Provided records START

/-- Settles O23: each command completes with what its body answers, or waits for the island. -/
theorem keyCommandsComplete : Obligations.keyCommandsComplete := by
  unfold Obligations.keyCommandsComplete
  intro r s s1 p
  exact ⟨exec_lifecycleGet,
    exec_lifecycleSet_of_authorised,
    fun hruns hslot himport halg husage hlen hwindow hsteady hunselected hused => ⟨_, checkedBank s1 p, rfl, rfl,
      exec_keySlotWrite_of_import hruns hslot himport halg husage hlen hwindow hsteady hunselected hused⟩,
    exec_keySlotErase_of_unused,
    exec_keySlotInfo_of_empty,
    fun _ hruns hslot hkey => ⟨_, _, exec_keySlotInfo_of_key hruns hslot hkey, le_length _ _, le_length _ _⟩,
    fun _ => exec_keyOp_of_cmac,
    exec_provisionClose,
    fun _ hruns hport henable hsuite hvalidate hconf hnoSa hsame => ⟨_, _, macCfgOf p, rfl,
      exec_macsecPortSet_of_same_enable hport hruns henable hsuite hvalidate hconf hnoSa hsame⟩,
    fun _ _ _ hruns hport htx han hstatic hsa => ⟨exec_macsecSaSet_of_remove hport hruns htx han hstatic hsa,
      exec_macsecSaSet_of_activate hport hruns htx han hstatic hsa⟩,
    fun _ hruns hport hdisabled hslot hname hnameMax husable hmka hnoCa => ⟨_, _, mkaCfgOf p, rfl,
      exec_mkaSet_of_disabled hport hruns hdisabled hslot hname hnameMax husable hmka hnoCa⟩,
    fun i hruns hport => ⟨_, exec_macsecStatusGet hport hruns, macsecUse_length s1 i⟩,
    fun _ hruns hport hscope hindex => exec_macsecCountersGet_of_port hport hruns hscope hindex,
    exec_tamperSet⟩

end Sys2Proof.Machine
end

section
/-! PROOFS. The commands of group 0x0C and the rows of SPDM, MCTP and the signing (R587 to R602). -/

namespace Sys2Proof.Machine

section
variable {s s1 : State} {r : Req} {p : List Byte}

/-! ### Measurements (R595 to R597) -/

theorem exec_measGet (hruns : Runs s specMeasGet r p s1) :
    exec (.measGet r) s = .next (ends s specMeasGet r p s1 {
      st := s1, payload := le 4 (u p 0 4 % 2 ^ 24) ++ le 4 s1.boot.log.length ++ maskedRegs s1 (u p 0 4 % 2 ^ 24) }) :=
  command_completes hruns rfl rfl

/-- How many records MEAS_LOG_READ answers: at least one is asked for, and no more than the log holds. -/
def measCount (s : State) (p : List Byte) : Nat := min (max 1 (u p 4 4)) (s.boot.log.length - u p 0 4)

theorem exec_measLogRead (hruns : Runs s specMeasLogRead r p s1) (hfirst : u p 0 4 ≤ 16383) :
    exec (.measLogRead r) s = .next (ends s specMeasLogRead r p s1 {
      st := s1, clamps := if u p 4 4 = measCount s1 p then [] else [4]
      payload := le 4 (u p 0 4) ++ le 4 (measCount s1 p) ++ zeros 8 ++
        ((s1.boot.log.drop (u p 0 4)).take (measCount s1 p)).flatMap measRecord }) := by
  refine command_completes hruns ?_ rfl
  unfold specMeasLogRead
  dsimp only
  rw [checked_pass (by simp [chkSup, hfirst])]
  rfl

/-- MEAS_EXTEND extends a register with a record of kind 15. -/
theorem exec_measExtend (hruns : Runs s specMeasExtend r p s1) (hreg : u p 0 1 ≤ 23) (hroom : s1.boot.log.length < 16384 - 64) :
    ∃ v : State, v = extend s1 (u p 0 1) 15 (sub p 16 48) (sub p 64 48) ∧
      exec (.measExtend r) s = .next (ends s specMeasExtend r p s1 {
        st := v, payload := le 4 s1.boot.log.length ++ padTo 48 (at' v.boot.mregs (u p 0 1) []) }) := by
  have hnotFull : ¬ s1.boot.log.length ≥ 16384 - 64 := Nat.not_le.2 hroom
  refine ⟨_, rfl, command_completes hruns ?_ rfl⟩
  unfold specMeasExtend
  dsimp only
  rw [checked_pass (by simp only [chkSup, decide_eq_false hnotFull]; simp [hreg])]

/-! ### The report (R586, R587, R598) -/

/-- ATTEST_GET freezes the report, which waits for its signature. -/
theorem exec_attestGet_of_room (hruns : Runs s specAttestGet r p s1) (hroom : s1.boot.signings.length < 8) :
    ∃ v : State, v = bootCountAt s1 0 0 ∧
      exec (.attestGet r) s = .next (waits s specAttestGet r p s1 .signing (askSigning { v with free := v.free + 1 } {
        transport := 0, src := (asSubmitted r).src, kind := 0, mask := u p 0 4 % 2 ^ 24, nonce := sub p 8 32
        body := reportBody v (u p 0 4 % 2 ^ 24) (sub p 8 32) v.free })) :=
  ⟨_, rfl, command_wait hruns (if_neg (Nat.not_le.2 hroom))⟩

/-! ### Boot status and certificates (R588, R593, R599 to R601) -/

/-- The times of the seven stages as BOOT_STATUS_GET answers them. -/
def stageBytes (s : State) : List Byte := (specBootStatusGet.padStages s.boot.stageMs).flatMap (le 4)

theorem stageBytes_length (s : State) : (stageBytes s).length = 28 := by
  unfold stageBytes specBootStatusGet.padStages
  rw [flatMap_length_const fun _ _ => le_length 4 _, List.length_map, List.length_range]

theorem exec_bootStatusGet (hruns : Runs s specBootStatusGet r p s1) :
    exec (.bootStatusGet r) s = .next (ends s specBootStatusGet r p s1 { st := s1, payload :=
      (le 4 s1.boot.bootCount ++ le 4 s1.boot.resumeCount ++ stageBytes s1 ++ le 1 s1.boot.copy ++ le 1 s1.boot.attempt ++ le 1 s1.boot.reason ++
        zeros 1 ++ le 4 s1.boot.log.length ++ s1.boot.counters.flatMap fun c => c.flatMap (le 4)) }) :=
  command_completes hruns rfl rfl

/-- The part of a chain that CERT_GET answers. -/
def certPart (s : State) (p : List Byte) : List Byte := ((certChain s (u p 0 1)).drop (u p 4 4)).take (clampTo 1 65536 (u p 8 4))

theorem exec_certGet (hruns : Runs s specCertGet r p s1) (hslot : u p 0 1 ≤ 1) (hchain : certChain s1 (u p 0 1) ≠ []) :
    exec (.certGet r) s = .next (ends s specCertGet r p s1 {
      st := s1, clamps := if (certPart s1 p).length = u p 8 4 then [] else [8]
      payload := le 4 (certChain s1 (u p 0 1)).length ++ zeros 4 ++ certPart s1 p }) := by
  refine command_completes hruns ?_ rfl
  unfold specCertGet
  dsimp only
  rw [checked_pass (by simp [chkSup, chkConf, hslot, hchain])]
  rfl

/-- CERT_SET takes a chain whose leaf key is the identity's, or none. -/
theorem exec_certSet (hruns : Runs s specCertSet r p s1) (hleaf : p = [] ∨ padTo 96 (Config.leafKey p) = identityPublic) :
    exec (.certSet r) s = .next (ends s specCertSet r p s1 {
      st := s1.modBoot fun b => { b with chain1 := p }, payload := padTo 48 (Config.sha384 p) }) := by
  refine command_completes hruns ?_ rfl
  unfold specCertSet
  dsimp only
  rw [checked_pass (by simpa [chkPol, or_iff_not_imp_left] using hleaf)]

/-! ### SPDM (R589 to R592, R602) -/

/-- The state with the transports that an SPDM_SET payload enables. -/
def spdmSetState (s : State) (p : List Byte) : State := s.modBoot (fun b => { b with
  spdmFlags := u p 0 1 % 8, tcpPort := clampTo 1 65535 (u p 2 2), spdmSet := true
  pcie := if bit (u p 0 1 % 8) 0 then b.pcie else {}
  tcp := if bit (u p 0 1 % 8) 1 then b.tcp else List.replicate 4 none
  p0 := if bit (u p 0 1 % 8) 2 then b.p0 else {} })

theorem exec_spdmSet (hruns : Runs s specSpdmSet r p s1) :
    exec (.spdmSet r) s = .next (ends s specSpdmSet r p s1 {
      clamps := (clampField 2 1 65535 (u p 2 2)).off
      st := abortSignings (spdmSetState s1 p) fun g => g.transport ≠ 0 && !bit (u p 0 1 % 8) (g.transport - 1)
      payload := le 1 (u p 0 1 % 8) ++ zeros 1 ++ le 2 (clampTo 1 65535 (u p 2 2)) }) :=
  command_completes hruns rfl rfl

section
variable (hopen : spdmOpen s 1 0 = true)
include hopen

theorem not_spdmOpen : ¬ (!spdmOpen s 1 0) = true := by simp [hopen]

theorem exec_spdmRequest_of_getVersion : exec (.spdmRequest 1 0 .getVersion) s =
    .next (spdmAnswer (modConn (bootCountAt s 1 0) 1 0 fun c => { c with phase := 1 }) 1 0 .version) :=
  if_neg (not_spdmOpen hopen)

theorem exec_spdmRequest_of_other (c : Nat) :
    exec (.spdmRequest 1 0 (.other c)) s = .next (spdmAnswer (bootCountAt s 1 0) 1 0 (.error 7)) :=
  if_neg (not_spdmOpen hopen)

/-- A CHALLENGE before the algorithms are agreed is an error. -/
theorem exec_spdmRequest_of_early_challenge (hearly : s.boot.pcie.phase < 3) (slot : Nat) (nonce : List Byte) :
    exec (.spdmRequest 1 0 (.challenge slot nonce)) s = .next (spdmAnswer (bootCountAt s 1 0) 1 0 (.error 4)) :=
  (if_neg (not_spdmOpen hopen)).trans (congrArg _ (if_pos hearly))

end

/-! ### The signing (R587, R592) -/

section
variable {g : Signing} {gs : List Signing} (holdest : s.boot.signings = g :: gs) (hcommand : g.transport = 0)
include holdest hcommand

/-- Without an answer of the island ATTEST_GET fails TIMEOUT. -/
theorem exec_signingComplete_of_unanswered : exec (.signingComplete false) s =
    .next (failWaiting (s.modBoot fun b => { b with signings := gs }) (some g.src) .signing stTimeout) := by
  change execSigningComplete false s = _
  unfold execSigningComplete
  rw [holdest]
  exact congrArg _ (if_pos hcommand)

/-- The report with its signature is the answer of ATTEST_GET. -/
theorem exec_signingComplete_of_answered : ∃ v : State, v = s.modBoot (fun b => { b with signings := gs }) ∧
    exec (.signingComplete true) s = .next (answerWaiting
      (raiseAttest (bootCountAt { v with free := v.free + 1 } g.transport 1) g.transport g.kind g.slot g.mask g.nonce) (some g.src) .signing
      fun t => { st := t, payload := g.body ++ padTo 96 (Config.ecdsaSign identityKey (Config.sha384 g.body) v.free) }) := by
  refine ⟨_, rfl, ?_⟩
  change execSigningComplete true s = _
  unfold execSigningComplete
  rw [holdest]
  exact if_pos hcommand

Provided records END
Provided records START

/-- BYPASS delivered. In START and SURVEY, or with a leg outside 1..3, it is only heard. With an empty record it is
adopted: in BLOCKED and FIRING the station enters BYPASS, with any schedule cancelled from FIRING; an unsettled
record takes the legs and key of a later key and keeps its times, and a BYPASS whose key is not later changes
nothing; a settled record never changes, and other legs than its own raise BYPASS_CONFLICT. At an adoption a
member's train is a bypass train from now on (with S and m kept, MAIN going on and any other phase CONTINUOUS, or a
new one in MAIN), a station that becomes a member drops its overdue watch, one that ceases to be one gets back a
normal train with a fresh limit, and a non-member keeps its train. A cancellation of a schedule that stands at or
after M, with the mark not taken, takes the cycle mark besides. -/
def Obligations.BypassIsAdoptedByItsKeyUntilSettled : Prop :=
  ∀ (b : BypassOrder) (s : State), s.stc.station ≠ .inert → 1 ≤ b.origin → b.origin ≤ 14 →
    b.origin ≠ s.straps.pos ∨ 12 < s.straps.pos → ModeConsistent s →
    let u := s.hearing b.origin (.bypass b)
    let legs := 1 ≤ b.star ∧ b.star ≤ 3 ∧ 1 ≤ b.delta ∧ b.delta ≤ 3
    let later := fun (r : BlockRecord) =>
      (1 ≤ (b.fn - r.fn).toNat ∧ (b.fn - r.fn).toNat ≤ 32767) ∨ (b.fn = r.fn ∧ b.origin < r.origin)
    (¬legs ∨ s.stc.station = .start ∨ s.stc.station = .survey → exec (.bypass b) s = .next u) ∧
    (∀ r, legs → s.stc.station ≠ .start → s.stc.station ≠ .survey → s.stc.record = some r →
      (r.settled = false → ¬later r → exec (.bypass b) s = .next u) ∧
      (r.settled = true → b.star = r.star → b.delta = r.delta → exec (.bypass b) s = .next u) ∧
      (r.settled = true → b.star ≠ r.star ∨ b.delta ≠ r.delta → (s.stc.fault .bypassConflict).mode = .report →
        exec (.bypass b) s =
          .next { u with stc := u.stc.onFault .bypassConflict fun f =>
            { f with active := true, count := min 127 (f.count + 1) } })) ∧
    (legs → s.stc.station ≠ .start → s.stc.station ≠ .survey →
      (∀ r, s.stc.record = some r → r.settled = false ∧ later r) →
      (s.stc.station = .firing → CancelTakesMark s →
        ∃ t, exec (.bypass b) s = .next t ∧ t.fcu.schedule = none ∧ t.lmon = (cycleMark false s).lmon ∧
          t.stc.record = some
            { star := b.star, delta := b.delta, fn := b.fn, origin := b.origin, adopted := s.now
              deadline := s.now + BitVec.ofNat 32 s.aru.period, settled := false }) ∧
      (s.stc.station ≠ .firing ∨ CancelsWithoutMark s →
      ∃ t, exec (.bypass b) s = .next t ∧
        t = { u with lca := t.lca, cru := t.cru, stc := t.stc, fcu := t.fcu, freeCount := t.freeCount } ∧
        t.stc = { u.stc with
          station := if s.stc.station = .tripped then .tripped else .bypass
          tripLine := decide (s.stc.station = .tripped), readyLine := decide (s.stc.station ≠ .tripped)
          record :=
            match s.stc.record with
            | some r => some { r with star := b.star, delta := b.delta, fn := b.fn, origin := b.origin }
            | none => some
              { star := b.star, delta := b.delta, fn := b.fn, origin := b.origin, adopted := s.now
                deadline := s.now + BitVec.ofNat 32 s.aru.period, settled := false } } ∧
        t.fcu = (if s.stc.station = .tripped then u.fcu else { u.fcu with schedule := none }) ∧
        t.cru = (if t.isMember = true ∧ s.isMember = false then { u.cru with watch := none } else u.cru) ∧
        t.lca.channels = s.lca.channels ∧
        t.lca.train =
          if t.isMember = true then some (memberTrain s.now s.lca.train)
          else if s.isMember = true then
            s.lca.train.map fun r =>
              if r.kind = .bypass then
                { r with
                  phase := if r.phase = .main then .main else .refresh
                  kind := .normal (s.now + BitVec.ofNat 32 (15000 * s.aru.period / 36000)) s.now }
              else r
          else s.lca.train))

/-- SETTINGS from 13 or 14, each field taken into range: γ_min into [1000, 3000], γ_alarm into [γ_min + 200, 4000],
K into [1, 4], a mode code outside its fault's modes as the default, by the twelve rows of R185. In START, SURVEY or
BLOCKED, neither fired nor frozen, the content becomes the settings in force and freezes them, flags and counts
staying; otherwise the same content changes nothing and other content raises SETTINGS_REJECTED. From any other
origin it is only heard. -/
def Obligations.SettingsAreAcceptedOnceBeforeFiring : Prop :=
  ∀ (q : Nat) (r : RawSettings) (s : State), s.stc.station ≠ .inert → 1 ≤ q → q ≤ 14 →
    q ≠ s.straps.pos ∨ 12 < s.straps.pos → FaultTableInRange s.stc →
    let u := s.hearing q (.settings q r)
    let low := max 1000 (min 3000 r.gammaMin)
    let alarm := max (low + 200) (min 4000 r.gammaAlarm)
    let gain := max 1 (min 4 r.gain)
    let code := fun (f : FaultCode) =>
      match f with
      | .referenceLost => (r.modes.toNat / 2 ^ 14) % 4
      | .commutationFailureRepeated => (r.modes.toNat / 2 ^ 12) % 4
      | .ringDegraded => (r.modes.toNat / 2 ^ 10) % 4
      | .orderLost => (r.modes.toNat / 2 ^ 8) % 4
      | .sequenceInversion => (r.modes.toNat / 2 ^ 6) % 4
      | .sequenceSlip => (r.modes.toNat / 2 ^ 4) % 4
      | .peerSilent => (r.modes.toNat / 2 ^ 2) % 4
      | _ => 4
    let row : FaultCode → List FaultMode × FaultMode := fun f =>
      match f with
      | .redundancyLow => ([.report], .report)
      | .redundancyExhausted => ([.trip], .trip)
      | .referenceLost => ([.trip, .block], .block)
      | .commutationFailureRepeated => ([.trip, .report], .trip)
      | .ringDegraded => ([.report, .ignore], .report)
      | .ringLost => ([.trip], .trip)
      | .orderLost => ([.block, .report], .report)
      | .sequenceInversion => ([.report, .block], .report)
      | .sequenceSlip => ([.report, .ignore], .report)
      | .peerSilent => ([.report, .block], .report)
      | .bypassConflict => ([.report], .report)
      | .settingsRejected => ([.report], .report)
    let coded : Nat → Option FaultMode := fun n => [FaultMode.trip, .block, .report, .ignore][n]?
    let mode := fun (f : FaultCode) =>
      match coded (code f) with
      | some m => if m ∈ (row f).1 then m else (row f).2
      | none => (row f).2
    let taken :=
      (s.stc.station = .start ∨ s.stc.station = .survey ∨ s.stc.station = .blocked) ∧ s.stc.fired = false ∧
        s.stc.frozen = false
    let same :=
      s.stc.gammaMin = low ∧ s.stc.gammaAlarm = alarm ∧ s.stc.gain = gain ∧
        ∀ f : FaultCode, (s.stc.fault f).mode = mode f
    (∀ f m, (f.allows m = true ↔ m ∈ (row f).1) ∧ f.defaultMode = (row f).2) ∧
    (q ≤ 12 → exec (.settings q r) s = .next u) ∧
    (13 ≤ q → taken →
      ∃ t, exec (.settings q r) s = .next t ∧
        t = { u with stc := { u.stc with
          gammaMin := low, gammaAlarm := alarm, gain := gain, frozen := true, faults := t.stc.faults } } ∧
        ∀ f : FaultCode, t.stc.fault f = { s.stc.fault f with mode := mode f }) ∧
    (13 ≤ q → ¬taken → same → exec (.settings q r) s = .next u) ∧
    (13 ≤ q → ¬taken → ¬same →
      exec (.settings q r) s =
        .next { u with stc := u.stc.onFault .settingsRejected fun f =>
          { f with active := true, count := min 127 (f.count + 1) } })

Provided records END

Work order:
Reprint exactly the lines above that start at the one with "of ATTEST_GET. -/" and end at the one with "exact if_pos hcommand", keeping both and adding none.

Exercise output:
/-- The report with its signature is the answer of ATTEST_GET. -/
theorem exec_signingComplete_of_answered : ∃ v : State, v = s.modBoot (fun b => { b with signings := gs }) ∧
    exec (.signingComplete true) s = .next (answerWaiting
      (raiseAttest (bootCountAt { v with free := v.free + 1 } g.transport 1) g.transport g.kind g.slot g.mask g.nonce) (some g.src) .signing
      fun t => { st := t, payload := g.body ++ padTo 96 (Config.ecdsaSign identityKey (Config.sha384 g.body) v.free) }) := by
  refine ⟨_, rfl, ?_⟩
  change execSigningComplete true s = _
  unfold execSigningComplete
  rw [holdest]
  exact if_pos hcommand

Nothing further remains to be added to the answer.